▸ EXERCISE GOAL
Copy each line of the entries beneath that contains the word "lastCode".

Records from a data source
-- -- --

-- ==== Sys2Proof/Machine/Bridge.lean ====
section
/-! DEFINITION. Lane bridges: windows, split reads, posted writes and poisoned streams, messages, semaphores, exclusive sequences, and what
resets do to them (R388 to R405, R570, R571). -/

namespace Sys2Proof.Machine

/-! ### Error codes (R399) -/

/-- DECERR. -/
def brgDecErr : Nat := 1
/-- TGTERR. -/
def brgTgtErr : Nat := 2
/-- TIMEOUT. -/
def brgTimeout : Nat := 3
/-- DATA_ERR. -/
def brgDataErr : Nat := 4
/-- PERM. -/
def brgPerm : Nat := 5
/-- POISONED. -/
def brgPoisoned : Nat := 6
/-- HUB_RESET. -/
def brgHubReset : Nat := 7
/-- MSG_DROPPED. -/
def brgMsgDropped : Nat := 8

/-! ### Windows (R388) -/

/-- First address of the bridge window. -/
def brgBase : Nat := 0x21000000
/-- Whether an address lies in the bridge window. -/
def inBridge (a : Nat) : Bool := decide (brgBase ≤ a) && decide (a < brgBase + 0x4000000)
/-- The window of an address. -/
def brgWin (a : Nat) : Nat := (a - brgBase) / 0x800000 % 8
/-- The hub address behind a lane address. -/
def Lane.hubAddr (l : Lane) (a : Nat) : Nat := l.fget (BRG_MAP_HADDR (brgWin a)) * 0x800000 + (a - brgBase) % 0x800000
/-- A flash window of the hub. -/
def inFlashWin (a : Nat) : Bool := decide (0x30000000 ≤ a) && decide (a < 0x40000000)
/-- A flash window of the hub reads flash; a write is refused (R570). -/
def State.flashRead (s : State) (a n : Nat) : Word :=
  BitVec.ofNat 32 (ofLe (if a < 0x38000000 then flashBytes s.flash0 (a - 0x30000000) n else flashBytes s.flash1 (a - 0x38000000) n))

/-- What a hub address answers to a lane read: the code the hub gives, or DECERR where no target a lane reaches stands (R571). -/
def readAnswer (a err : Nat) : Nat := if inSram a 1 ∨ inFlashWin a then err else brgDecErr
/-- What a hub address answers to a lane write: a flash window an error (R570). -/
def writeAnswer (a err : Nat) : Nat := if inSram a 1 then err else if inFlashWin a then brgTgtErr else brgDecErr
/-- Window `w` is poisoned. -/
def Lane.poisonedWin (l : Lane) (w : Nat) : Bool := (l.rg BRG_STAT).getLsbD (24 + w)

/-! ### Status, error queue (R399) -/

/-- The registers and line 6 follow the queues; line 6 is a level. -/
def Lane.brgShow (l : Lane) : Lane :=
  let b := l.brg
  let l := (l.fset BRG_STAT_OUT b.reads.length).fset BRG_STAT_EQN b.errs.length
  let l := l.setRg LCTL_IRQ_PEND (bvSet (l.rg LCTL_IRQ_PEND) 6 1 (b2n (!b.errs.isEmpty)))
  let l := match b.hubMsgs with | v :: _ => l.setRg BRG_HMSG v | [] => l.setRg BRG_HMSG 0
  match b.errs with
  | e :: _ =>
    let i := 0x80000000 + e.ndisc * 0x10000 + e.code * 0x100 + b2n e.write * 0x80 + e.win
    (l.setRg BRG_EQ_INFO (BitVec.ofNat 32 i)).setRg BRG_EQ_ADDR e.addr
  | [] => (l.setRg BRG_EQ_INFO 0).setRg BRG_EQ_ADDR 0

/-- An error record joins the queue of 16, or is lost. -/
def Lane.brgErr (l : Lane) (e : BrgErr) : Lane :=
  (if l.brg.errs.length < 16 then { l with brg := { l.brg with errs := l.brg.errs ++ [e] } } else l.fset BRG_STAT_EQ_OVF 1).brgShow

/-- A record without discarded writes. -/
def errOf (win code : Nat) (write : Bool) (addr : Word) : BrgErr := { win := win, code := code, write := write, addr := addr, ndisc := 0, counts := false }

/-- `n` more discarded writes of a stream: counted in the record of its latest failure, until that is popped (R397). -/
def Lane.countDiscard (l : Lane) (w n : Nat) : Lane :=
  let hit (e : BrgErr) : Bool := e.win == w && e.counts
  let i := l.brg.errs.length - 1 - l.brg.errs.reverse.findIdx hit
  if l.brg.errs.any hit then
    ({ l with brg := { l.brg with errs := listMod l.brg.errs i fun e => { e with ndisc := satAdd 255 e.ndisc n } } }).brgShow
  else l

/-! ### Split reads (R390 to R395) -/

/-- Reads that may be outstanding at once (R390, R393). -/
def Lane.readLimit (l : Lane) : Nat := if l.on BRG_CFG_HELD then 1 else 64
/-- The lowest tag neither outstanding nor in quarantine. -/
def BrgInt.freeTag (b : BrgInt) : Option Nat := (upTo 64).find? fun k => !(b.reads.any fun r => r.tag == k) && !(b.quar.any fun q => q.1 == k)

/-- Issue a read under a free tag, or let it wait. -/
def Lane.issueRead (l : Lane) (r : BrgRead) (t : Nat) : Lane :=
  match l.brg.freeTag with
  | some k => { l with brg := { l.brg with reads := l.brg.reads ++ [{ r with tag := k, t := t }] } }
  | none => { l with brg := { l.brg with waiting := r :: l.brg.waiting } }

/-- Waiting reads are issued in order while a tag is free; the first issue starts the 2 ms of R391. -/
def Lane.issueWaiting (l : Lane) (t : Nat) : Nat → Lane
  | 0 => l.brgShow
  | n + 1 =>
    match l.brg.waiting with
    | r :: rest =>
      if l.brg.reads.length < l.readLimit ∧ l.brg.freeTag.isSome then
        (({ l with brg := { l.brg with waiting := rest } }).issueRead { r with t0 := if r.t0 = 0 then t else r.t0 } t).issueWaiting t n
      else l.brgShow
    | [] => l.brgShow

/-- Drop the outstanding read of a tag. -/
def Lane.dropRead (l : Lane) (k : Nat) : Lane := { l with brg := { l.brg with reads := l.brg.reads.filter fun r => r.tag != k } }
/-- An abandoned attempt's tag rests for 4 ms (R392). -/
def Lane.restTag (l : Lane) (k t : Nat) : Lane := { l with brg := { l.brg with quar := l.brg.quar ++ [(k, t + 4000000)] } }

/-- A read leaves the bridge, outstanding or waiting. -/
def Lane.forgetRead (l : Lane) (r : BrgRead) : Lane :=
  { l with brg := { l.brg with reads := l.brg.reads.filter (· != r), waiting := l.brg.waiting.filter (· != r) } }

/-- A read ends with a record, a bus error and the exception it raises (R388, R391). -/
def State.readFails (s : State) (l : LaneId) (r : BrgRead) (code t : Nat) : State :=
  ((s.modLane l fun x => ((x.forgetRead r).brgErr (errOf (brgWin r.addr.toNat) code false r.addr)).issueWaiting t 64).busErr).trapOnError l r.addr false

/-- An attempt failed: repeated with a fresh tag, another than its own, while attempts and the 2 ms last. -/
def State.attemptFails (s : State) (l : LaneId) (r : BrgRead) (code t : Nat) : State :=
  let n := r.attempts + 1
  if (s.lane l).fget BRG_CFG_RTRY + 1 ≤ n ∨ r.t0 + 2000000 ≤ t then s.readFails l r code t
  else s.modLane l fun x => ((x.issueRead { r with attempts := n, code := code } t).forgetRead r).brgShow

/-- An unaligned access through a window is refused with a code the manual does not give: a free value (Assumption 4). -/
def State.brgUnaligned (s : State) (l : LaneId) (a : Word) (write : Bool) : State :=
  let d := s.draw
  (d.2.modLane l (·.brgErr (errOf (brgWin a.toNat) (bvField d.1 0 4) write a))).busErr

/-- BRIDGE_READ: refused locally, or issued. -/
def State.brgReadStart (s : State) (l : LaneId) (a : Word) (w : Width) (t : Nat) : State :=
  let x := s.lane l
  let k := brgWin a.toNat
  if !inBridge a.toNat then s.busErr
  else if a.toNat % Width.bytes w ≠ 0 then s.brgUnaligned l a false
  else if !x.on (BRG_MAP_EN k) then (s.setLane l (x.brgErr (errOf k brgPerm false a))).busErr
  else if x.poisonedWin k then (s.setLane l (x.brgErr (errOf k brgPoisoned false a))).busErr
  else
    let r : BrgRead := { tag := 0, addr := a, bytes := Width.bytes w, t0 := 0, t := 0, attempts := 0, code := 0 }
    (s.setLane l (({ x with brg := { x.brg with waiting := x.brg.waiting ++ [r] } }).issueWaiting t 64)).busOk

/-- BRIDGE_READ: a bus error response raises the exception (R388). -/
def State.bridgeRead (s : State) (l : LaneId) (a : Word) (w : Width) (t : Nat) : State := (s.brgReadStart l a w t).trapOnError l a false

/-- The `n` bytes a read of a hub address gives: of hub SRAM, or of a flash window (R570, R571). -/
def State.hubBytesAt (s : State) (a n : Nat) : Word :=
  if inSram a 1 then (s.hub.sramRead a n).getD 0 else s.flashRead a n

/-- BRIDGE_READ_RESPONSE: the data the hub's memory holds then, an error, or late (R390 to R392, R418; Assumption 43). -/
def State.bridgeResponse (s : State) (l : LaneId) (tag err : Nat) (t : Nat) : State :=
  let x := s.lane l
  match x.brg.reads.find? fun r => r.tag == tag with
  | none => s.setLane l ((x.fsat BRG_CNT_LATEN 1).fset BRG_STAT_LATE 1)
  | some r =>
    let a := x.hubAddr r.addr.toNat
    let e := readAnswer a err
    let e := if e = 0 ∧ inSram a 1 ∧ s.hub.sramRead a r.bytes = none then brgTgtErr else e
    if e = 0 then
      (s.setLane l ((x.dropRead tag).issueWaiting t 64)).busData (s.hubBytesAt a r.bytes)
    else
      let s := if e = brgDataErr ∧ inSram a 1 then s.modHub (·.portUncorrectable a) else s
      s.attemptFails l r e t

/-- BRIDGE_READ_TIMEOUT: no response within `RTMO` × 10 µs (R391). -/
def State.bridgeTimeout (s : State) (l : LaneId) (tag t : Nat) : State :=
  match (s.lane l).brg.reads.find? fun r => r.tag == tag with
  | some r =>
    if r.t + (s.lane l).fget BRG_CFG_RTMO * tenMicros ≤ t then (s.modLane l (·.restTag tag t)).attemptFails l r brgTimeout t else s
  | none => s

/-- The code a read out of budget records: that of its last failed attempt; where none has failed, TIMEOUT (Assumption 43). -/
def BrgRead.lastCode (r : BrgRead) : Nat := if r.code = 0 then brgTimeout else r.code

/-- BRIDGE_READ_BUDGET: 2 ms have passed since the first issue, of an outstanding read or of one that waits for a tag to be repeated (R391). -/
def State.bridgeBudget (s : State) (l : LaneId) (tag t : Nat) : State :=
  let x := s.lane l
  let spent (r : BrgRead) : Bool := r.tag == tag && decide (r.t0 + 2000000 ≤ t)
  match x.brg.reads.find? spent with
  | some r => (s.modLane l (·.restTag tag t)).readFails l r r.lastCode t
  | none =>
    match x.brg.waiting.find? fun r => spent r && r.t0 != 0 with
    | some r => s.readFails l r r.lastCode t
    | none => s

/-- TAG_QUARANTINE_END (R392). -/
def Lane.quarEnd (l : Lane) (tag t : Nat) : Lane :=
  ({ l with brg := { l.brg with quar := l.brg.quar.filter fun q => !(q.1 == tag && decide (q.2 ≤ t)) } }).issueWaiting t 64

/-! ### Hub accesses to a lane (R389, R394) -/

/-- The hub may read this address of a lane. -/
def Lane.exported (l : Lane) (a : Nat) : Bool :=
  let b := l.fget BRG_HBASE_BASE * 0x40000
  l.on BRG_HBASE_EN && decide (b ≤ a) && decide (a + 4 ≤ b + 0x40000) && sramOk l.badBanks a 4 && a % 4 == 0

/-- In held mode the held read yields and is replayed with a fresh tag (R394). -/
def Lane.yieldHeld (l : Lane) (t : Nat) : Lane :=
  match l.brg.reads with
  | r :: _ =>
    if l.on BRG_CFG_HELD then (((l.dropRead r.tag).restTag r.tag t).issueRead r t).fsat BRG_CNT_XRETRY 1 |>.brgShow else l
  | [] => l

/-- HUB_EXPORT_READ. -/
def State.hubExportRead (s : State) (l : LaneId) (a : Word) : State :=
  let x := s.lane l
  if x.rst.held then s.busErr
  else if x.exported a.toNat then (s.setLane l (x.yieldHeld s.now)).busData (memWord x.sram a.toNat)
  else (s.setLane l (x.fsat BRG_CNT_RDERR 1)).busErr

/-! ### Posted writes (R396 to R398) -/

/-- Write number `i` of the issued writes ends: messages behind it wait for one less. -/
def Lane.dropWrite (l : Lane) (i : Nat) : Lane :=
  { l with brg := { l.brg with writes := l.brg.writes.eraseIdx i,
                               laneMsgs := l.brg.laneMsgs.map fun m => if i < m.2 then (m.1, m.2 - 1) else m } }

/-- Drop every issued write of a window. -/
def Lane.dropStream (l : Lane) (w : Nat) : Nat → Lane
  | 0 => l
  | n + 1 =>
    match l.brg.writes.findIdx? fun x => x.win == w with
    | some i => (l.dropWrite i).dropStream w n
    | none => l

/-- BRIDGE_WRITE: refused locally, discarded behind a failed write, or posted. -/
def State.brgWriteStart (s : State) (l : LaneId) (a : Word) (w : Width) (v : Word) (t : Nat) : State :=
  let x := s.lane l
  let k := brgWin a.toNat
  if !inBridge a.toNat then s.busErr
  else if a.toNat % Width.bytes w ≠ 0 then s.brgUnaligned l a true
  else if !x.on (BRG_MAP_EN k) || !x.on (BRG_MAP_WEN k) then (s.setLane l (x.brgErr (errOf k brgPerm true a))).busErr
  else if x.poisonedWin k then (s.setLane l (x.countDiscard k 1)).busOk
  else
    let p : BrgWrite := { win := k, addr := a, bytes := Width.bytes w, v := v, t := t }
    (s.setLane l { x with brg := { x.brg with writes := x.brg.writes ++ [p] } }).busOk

-- -- --

▸ RESULT OF THIS EXERCISE
def BrgRead.lastCode (r : BrgRead) : Nat := if r.code = 0 then brgTimeout else r.code
  | some r => (s.modLane l (·.restTag tag t)).readFails l r r.lastCode t
    | some r => s.readFails l r r.lastCode t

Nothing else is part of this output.